An advantage of the method is that the drive can easily be disconnected by moving the cross slide back for testing the result and then forward again if needing to be run further. A little oil can be placed in the appropriate places to assist in achieving a smooth running engine but do not overdo this as if oil gets onto the castings it may cause a problem at the painting stage.

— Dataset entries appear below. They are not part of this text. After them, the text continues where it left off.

theorem receivePlain (hs : s.Sound) (e : RxEntry) (hr : s.rx.length < Config.rxCapacity) (he : e.buf = none) :
    State.Sound { s with rx := s.rx ++ [e] } := by
  have pm : State.inUsers { s with rx := s.rx ++ [e] } = s.inUsers := by
    unfold State.inUsers
    show s.moves.filterMap Move.writeBuf ++ (s.heldFrame.toList ++ (s.rx ++ [e])).filterMap (·.buf) = _
    rw [← List.append_assoc s.heldFrame.toList, List.filterMap_append, ← List.append_assoc]
    have : [e].filterMap (·.buf) = [] := by simp [he]
    rw [this, List.append_nil]
  refine SoundWith.sound ⟨hs.memory, ⟨hs.queues.1, hs.queues.2.1, ?_, hs.queues.2.2.2⟩, hs.commands, hs.items, hs.faults,
    ⟨hs.outgoing.1, hs.outgoing.2, hs.outgoing.3, hs.outgoing.4, hs.outgoing.5⟩, ⟨?_, ?_⟩⟩
  · show (s.rx ++ [e]).length ≤ _
    rw [List.length_append, List.length_singleton]; omega
  · rw [pm]; exact hs.inbound.distinct
  · rw [pm]; exact hs.inbound.occupied

/-- Entry `i` leaves the transmit queue with its buffer. -/
theorem removeEntry (hs : s.Sound) (i : Nat) (e : TxEntry) (he : s.txq[i]? = some e) : (s.removeEntry i e).Sound := by
  have hi : i < s.txq.length := (List.getElem?_eq_some_iff.1 he).1
  have hv : s.txq[i] = e := (List.getElem?_eq_some_iff.1 he).2
  have pm : List.Perm (e :: s.txq.eraseIdx i) s.txq := by
    rw [← hv]
    generalize s.txq = l at hi
    clear hv he
    induction l generalizing i with
    | nil => simp at hi
    | cons a rest ih =>
      cases i with
      | zero => exact List.Perm.refl _
      | succ i =>
        rw [List.eraseIdx_cons_succ, List.getElem_cons_succ]
        exact (List.Perm.swap _ _ _).trans ((ih i (by simpa using hi)).cons a)
  have o := Within.outgoing_releaseOut (Within.outgoing_perm pm hs.outgoing)
  unfold State.removeEntry
  obtain ⟨ob, hob⟩ := Within.releaseOut_eq e ({ s with txq := s.txq.eraseIdx i } : State)
  obtain ⟨ob', hob'⟩ := Within.releaseOut_eq e ({ s with txq := e :: s.txq.eraseIdx i } : State)
  have hq : ob = ob' := by
    have h1 : (State.releaseOut ({ s with txq := s.txq.eraseIdx i } : State) e).outBuf =
        (State.releaseOut ({ s with txq := e :: s.txq.eraseIdx i } : State) e).outBuf := by
      unfold State.releaseOut; repeat' split
      all_goals rfl
    rw [hob, hob'] at h1
    exact h1
  have o' : State.Outgoing ({ s with txq := s.txq.eraseIdx i, outBuf := ob } : State) := by
    have o2 := Within.outgoing_releaseOut (t := s) (Within.outgoing_perm pm hs.outgoing)
    obtain ⟨ob2, hob2⟩ := Within.releaseOut_eq e s
    have hq2 : ob = ob2 := by
      have h1 : (State.releaseOut ({ s with txq := s.txq.eraseIdx i } : State) e).outBuf = (s.releaseOut e).outBuf := by
        unfold State.releaseOut; repeat' split
        all_goals rfl
      rw [hob, hob2] at h1
      exact h1
    rw [hob2] at o2
    rw [hq2]
    exact ⟨o2.1, o2.2, o2.3, o2.4, o2.5⟩
  rw [hob]
  refine SoundWith.sound ⟨hs.memory, ⟨?_, hs.queues.2⟩, hs.commands, hs.items, hs.faults, o', ⟨hs.inbound.1, hs.inbound.2⟩⟩
  have := hs.queues.1
  have := List.length_eraseIdx_le (l := s.txq) (i := i)
  show (s.txq.eraseIdx i).length ≤ _
  omega
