/-! ### handOver -/

@[simp] theorem State.handOver_pending (d : Station) (m : Lease) (w : Owner) : (s.handOver d m w).pending = s.pending := by
  obtain ⟨_, _, _, _, h⟩ := State.handOver_eq s d m w; rw [h]
@[simp] theorem State.handOver_freeCount (d : Station) (m : Lease) (w : Owner) : (s.handOver d m w).freeCount = s.freeCount := by
  obtain ⟨_, _, _, _, h⟩ := State.handOver_eq s d m w; rw [h]
@[simp] theorem State.handOver_rstHeld (d : Station) (m : Lease) (w : Owner) : (s.handOver d m w).rstHeld = s.rstHeld := by
  obtain ⟨_, _, _, _, h⟩ := State.handOver_eq s d m w; rw [h]
@[simp] theorem State.handOver_resetRequested (d : Station) (m : Lease) (w : Owner) : (s.handOver d m w).resetRequested = s.resetRequested := by
  obtain ⟨_, _, _, _, h⟩ := State.handOver_eq s d m w; rw [h]
@[simp] theorem State.handOver_busRead (d : Station) (m : Lease) (w : Owner) : (s.handOver d m w).busRead = s.busRead := by
  obtain ⟨_, _, _, _, h⟩ := State.handOver_eq s d m w; rw [h]
@[simp] theorem State.handOver_rout (d : Station) (m : Lease) (w : Owner) : (s.handOver d m w).rout = s.rout := by
  obtain ⟨_, _, _, _, h⟩ := State.handOver_eq s d m w; rw [h]
@[simp] theorem State.handOver_straps (d : Station) (m : Lease) (w : Owner) : (s.handOver d m w).straps = s.straps := by
  obtain ⟨_, _, _, _, h⟩ := State.handOver_eq s d m w; rw [h]
@[simp] theorem State.handOver_dram (d : Station) (m : Lease) (w : Owner) : (s.handOver d m w).dram = s.dram := by
  obtain ⟨_, _, _, _, h⟩ := State.handOver_eq s d m w; rw [h]
@[simp] theorem State.handOver_dramEpoch (d : Station) (m : Lease) (w : Owner) : (s.handOver d m w).dramEpoch = s.dramEpoch := by
  obtain ⟨_, _, _, _, h⟩ := State.handOver_eq s d m w; rw [h]
@[simp] theorem State.handOver_homeCount (d : Station) (m : Lease) (w : Owner) : (s.handOver d m w).homeCount = s.homeCount := by
  obtain ⟨_, _, _, _, h⟩ := State.handOver_eq s d m w; rw [h]
@[simp] theorem State.handOver_borrowCount (d : Station) (m : Lease) (w : Owner) : (s.handOver d m w).borrowCount = s.borrowCount := by
  obtain ⟨_, _, _, _, h⟩ := State.handOver_eq s d m w; rw [h]
@[simp] theorem State.handOver_borrow (d : Station) (m : Lease) (w : Owner) : (s.handOver d m w).borrow = s.borrow := by
  obtain ⟨_, _, _, _, h⟩ := State.handOver_eq s d m w; rw [h]
@[simp] theorem State.handOver_arbPort (d : Station) (m : Lease) (w : Owner) : (s.handOver d m w).arbPort = s.arbPort := by
  obtain ⟨_, _, _, _, h⟩ := State.handOver_eq s d m w; rw [h]
@[simp] theorem State.handOver_arbTurn (d : Station) (m : Lease) (w : Owner) : (s.handOver d m w).arbTurn = s.arbTurn := by
  obtain ⟨_, _, _, _, h⟩ := State.handOver_eq s d m w; rw [h]
@[simp] theorem State.handOver_moves (d : Station) (m : Lease) (w : Owner) : (s.handOver d m w).moves = s.moves := by
  obtain ⟨_, _, _, _, h⟩ := State.handOver_eq s d m w; rw [h]
@[simp] theorem State.handOver_records (d : Station) (m : Lease) (w : Owner) : (s.handOver d m w).records = s.records := by
  obtain ⟨_, _, _, _, h⟩ := State.handOver_eq s d m w; rw [h]
@[simp] theorem State.handOver_dirTurn (d : Station) (m : Lease) (w : Owner) : (s.handOver d m w).dirTurn = s.dirTurn := by
  obtain ⟨_, _, _, _, h⟩ := State.handOver_eq s d m w; rw [h]
@[simp] theorem State.handOver_claims (d : Station) (m : Lease) (w : Owner) : (s.handOver d m w).claims = s.claims := by
  obtain ⟨_, _, _, _, h⟩ := State.handOver_eq s d m w; rw [h]
@[simp] theorem State.handOver_claimTurn (d : Station) (m : Lease) (w : Owner) : (s.handOver d m w).claimTurn = s.claimTurn := by
  obtain ⟨_, _, _, _, h⟩ := State.handOver_eq s d m w; rw [h]
@[simp] theorem State.handOver_port (d : Station) (m : Lease) (w : Owner) : (s.handOver d m w).port = s.port := by
  obtain ⟨_, _, _, _, h⟩ := State.handOver_eq s d m w; rw [h]
@[simp] theorem State.handOver_fwd (d : Station) (m : Lease) (w : Owner) : (s.handOver d m w).fwd = s.fwd := by
  obtain ⟨_, _, _, _, h⟩ := State.handOver_eq s d m w; rw [h]
@[simp] theorem State.handOver_rx (d : Station) (m : Lease) (w : Owner) : (s.handOver d m w).rx = s.rx := by
  obtain ⟨_, _, _, _, h⟩ := State.handOver_eq s d m w; rw [h]
@[simp] theorem State.handOver_inBuf (d : Station) (m : Lease) (w : Owner) : (s.handOver d m w).inBuf = s.inBuf := by
  obtain ⟨_, _, _, _, h⟩ := State.handOver_eq s d m w; rw [h]
@[simp] theorem State.handOver_chunkTurn (d : Station) (m : Lease) (w : Owner) : (s.handOver d m w).chunkTurn = s.chunkTurn := by
  obtain ⟨_, _, _, _, h⟩ := State.handOver_eq s d m w; rw [h]
@[simp] theorem State.handOver_station (d : Station) (m : Lease) (w : Owner) : (s.handOver d m w).station = s.station := by
  obtain ⟨_, _, _, _, h⟩ := State.handOver_eq s d m w; rw [h]
@[simp] theorem State.handOver_startRec (d : Station) (m : Lease) (w : Owner) : (s.handOver d m w).startRec = s.startRec := by
  obtain ⟨_, _, _, _, h⟩ := State.handOver_eq s d m w; rw [h]
@[simp] theorem State.handOver_prevInc (d : Station) (m : Lease) (w : Owner) : (s.handOver d m w).prevInc = s.prevInc := by
  obtain ⟨_, _, _, _, h⟩ := State.handOver_eq s d m w; rw [h]
@[simp] theorem State.handOver_probeOutstanding (d : Station) (m : Lease) (w : Owner) : (s.handOver d m w).probeOutstanding = s.probeOutstanding := by
  obtain ⟨_, _, _, _, h⟩ := State.handOver_eq s d m w; rw [h]
@[simp] theorem State.handOver_announceAwaited (d : Station) (m : Lease) (w : Owner) : (s.handOver d m w).announceAwaited = s.announceAwaited := by
  obtain ⟨_, _, _, _, h⟩ := State.handOver_eq s d m w; rw [h]
@[simp] theorem State.handOver_lifeCmd (d : Station) (m : Lease) (w : Owner) : (s.handOver d m w).lifeCmd = s.lifeCmd := by
  obtain ⟨_, _, _, _, h⟩ := State.handOver_eq s d m w; rw [h]
@[simp] theorem State.handOver_peers (d : Station) (m : Lease) (w : Owner) : (s.handOver d m w).peers = s.peers := by
  obtain ⟨_, _, _, _, h⟩ := State.handOver_eq s d m w; rw [h]
@[simp] theorem State.handOver_heldFrame (d : Station) (m : Lease) (w : Owner) : (s.handOver d m w).heldFrame = s.heldFrame := by
  obtain ⟨_, _, _, _, h⟩ := State.handOver_eq s d m w; rw [h]
@[simp] theorem State.handOver_window (d : Station) (m : Lease) (w : Owner) : (s.handOver d m w).window = s.window := by
  obtain ⟨_, _, _, _, h⟩ := State.handOver_eq s d m w; rw [h]
@[simp] theorem State.handOver_access (d : Station) (m : Lease) (w : Owner) : (s.handOver d m w).access = s.access := by
  obtain ⟨_, _, _, _, h⟩ := State.handOver_eq s d m w; rw [h]
@[simp] theorem State.handOver_staging (d : Station) (m : Lease) (w : Owner) : (s.handOver d m w).staging = s.staging := by
  obtain ⟨_, _, _, _, h⟩ := State.handOver_eq s d m w; rw [h]
@[simp] theorem State.handOver_cmdq (d : Station) (m : Lease) (w : Owner) : (s.handOver d m w).cmdq = s.cmdq := by
  obtain ⟨_, _, _, _, h⟩ := State.handOver_eq s d m w; rw [h]
@[simp] theorem State.handOver_seqNext (d : Station) (m : Lease) (w : Owner) : (s.handOver d m w).seqNext = s.seqNext := by
  obtain ⟨_, _, _, _, h⟩ := State.handOver_eq s d m w; rw [h]
@[simp] theorem State.handOver_postResult (d : Station) (m : Lease) (w : Owner) : (s.handOver d m w).postResult = s.postResult := by
  obtain ⟨_, _, _, _, h⟩ := State.handOver_eq s d m w; rw [h]
@[simp] theorem State.handOver_inFlight (d : Station) (m : Lease) (w : Owner) : (s.handOver d m w).inFlight = s.inFlight := by
  obtain ⟨_, _, _, _, h⟩ := State.handOver_eq s d m w; rw [h]
@[simp] theorem State.handOver_cplq (d : Station) (m : Lease) (w : Owner) : (s.handOver d m w).cplq = s.cplq := by
  obtain ⟨_, _, _, _, h⟩ := State.handOver_eq s d m w; rw [h]
@[simp] theorem State.handOver_attention (d : Station) (m : Lease) (w : Owner) : (s.handOver d m w).attention = s.attention := by
  obtain ⟨_, _, _, _, h⟩ := State.handOver_eq s d m w; rw [h]
@[simp] theorem State.handOver_cplEnable (d : Station) (m : Lease) (w : Owner) : (s.handOver d m w).cplEnable = s.cplEnable := by
  obtain ⟨_, _, _, _, h⟩ := State.handOver_eq s d m w; rw [h]
@[simp] theorem State.handOver_attEnable (d : Station) (m : Lease) (w : Owner) : (s.handOver d m w).attEnable = s.attEnable := by
  obtain ⟨_, _, _, _, h⟩ := State.handOver_eq s d m w; rw [h]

Stuart 10V steam engine machining

A good method of applying small amounts of oil is to place a very small amount in a bottle cap and use your scriber tip to pick up a droplet then placing it in the required position, a method used by clock makers I believe.

 

The engine should now be dismantled for the finishing stage which is largely divided into two tasks,1. surface finishing for either visual impact or in preparation for painting and 2. painting, just one area going beyond this. The working surface of the slide valve and its mating surface on the cylinder should be lapped on a flat surface using a piece of say 400 grit emery paper, then being finished by progressively using finer grades up to around 1200 grit. The purpose of this is to improve the seal between the two parts when working.

 

Cast iron parts where painted should be tided up removing all irregularities as no mater how much paint you apply they are still likely to show, in fact, with gloss paint, they may even show more. Do not therefore rush over this stage.

 

Areas that are machined but not painted should be surfaced with 400 grit paper, at least sufficient to remove machining marks, the outer rim of the flywheel will though benefit by having an almost a mirror finish using up to 1200 grit and being done whilst it is once more held on the taper stub mandrel and the lathe running. Do take care though you do not want to get your fingers caught in the rotating spokes.

 

One area that needs a little more attention is the valve chest and valve chest cover, having machined them independently it is unlikely that their widths and height will match perfectly. Therefore, assemble them as a pair using the provided studs and lap the sides on a piece of emery paper. The ends will have to be done with needle files and finished with a strip of emery paper.